La vitesse à laquelle l’univers s’étend, connue sous le nom de constante de Hubble, est l’un des paramètres fondamentaux pour comprendre l’évolution et le destin ultime du cosmos. Cependant, une différence persistante appelée « tension de Hubble » est observée entre la valeur de la constante mesurée avec une large gamme d’indicateurs de distance indépendants et sa valeur prédite à partir du Big Bang rémanence.
NASALe télescope spatial James Webb de fournit de nouvelles capacités pour examiner et affiner certaines des preuves observationnelles les plus solides de cette tension. Le lauréat du prix Nobel Adam Riess de l’Université Johns Hopkins et du Space Telescope Science Institute présente ses travaux récents et ceux de ses collègues utilisant les observations de Webb pour améliorer la précision des mesures locales de la constante de Hubble.
Le défi de la mesure cosmique
« Avez-vous déjà eu du mal à voir un signe qui se trouvait à la limite de votre champ de vision ? Ça dit quoi? Qu’est-ce que ça veut dire? Même avec les télescopes les plus puissants, les « signes » que les astronomes veulent lire semblent si petits que nous avons également du mal.
« Le signe que les cosmologistes veulent lire est un signe de limite de vitesse cosmique qui nous indique la vitesse à laquelle l’univers se développe – un nombre appelé constante de Hubble. Notre signe est inscrit dans les étoiles des galaxies lointaines. La luminosité de certaines étoiles dans ces galaxies nous indique à quelle distance elles se trouvent et donc pendant combien de temps cette lumière a voyagé pour nous atteindre, et les redshifts des galaxies nous indiquent à quel point l’univers s’est étendu au cours de cette période, nous indiquant ainsi L’expansion taux.

Ce diagramme illustre la puissance combinée des télescopes spatiaux Hubble et Webb de la NASA pour déterminer des distances précises jusqu’à une classe spéciale d’étoiles variables utilisée pour calibrer le taux d’expansion de l’univers. Ces étoiles variables céphéides sont visibles dans des champs d’étoiles bondés. La contamination lumineuse des étoiles environnantes peut rendre la mesure de la luminosité d’une céphéide moins précise. La vision infrarouge plus nette de Webb permet d’isoler plus clairement une cible céphéide des étoiles environnantes, comme le montre le côté droit du diagramme. Les données Webb confirment l’exactitude de 30 années d’observations des Céphéides par Hubble, qui ont été essentielles à l’établissement de l’échelon inférieur de l’échelle des distances cosmiques pour mesurer le taux d’expansion de l’univers. À gauche, NGC 5584 est visible dans une image composite de la NIRCam (caméra proche infrarouge) de Webb et de la caméra grand champ 3 de Hubble. Crédit : NASA, ESA, A. Riess (STScI), W. Yuan (STScI)

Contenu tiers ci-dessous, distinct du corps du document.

/-- TIME_FRAME_SEND (R453). -/
def execTimeFrameSend (dt : Nat) (s : State) : Host.Outcome State Fault Refusal :=
  let t := (s.pass dt).pollRecord
  .next (if t.isLead ∧ (t.island (.gal 0)).live ∧ t.span.timeAt + 8192 ≤ t.tclk then
    State.sendTime { t with span := { t.span with timeAt := t.tclk } } none t.g0Time 0
    else t)

/-- TSYNC set. -/
def State.setTsync (s : State) (v : Bool) : State := { s with span := { s.span with reg := setBit s.span.reg 30 v } }

/-- Firmware requests a step to the lead's time: the multiple of 1,024 that the lead's time reaches with the next beacon (R355). -/
def State.requestStep (s : State) (t : BitVec 64) : State :=
  let due := t + BitVec.ofNat 64 (1024 - s.g0Time.toNat % 1024)
  let v := BitVec.ofNat 64 ((due.toNat + 512) / 1024 * 1024)
  ({ s with timeSvc := { s.timeSvc with ctrl := setBit s.timeSvc.ctrl 63 true, stepVal := v, stepping := true } }).setTsync false

/-- G0 takes the lead's time `t`: a small error is slewed away, a larger one, and the first after joining, asks for a step (R453). -/
def State.takeTime (s : State) (t : BitVec 64) : State :=
  if bit s.timeSvc.ctrl 63 then s.setTsync false
  else
    let applied := s.timeSvc.stepping
    let u := { s with timeSvc := { s.timeSvc with stepping := false }, span := { s.span with joined := s.span.joined || applied } }
    let e := (t - u.g0Time).toInt
    if !u.span.joined || 64 < e || e < -64 then u.requestStep t
    else (u.modIsland (.gal 0) fun x => x.correct u.tclk t false).setTsync true

/-- TIME (R453): a member takes time from its parent only, and relays the frame. -/
def execTime (e : Engine) (t : BitVec 64) (agePs : Nat) (s : State) : Host.Outcome State Fault Refusal :=
  .next (if s.inSpan ∧ ¬ s.isLead ∧ s.engineUp e.val ∧ s.timeParent = some e.val ∧ (s.island (.gal 0)).live then
    State.sendTime
      (State.takeTime { s with span := { s.span with timeAt := s.tclk } } (t + BitVec.ofNat 64 ((agePs + 500) / 1000))) (some e.val) t agePs
    else s)

/-- TSYNC_LOSS (R454): 64 µs without a valid TIME frame. -/
def execTsyncLoss (dt : Nat) (s : State) : Host.Outcome State Fault Refusal :=
  let t := s.pass dt
  .next (if t.inSpan ∧ ¬ t.isLead ∧ t.span.timeAt + 64000 ≤ t.tclk then t.setTsync false else t)

/-! ### Heartbeats (R455) -/

/-- PERIOD_US of PEN_HB_CFG in TCLK cycles; 0 acts as 1. -/
def Span.period (x : Span) : Nat := max 1 (fld x.hbCfg 31 16) * 1000

/-- MISS_LIMIT of PEN_HB_CFG; 0 acts as 1. -/
def Span.missLimit (x : Span) : Nat := max 1 (fld x.hbCfg 7 0)

/-- G0 sends its heartbeat on each UP link, and the lead a changed roster. -/
def State.beat (s : State) : State :=
  let n := s.span.hbCount + 1
  let f : HeartbeatFrame :=
    { index := s.span.record.index, serial := s.nv.serial, count := n, sentAt := s.g0Time, fnState := BitVec.ofNat 4 s.fnState,
      pwrState := BitVec.ofNat 2 s.powerState, ttl := 63 }
  let x := { s.span with hbCount := n, hbSeen := s.span.hbSeen ++ [(s.ownIndex, n)], hbAt := Tab.set 0 s.span.hbAt 64 s.tclk }
  let t := State.sendAll { s with span := x } none (.heartbeat f)
  t.noteJobs t.jobsNow

/-- HEARTBEAT_SEND (R455). -/
def execHeartbeatSend (dt : Nat) (s : State) : Host.Outcome State Fault Refusal :=
  let t := (s.pass dt).pollRecord
  .next (if t.inSpan ∧ Tab.get 0 t.span.hbAt 64 + t.span.period ≤ t.tclk then t.beat else t)

/-- PEN_PEER_k after a heartbeat. -/
def State.alive (s : State) (k : Nat) : State :=
  let v := s.g0Time.toNat
  { s with span := { s.span with peers := Tab.mod 0 s.span.peers k (fun x => setFld (setFld x 63 61 1) 47 0 v), hbAt := Tab.set 0 s.span.hbAt k s.tclk } }

/-- A heartbeat arrives on engine e: it shows the hops by that engine; a copy already seen goes no further. -/
def State.heartbeat (s : State) (e : Nat) (f : HeartbeatFrame) : State :=
  let k := f.index.val
  if k = s.ownIndex then s
  else
    let t := State.spanRoutes { s with span := { s.span with hops := Tab.set 0 s.span.hops (64 * e + k) (64 - f.ttl.toNat) } }
    if t.span.hbSeen.contains (k, f.count) then t
    else
      let t := { t with span := { t.span with hbSeen := t.span.hbSeen ++ [(k, f.count)] } }
      let t := t.heard k f.serial
      let t := if t.peerState k = 3 then t else t.alive k
      if f.ttl.toNat ≤ 1 then { t with span := { t.span with stat := satFld t.span.stat 15 0 1 } }
      else t.sendAll (some e) (.heartbeat { f with ttl := f.ttl - 1 })

/-- HEARTBEAT (R455). -/
def execHeartbeat (e : Engine) (f : HeartbeatFrame) (s : State) : Host.Outcome State Fault Refusal :=
  .next (if s.inSpan ∧ s.engineUp e.val then s.heartbeat e.val f else s)

/-- UNRESPONSIVE (R455): MISS_LIMIT periods have passed without a heartbeat of the member. -/
def execUnresponsive (index : Fin 64) (dt : Nat) (s : State) : Host.Outcome State Fault Refusal :=
  let t := s.pass dt
  let since := t.tclk - Tab.get 0 t.span.hbAt index.val
  .next (if t.peerState index.val = 1 ∧ t.span.period * t.span.missLimit ≤ since then
    let x := { t.span with peers := Tab.mod 0 t.span.peers index.val fun v => satFld v 55 48 (since / t.span.period) }
    State.setPeer { t with span := x } index.val 2
    else t)

/-- PENLET_FRAME_REPLAY (R448): the link replays a frame whose CRC failed; the frame reaches the panel once, and no register counts it. -/
def execPenletFrameReplay (_e : Engine) (s : State) : Host.Outcome State Fault Refusal := .next s

end Sys2Proof.Machine
end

« Une classe particulière d’étoiles, les variables céphéides, nous a fourni les mesures de distance les plus précises depuis plus d’un siècle parce que ces étoiles sont extraordinairement brillantes : ce sont des étoiles supergéantes, cent mille fois la luminosité du Soleil. De plus, ils palpitent (c’est-à-dire se dilatent et se contractent) sur une période de plusieurs semaines qui indique leur luminosité relative. Plus la période est longue, plus ils sont intrinsèquement brillants. Ils constituent l’outil de référence pour mesurer les distances des galaxies situées à une centaine de millions d’années-lumière ou plus, une étape cruciale pour déterminer la constante de Hubble. Malheureusement, les étoiles des galaxies sont regroupées dans un petit espace par rapport à notre point d’observation éloigné et nous manquons donc souvent de résolution pour les séparer de leurs voisines en visibilité directe.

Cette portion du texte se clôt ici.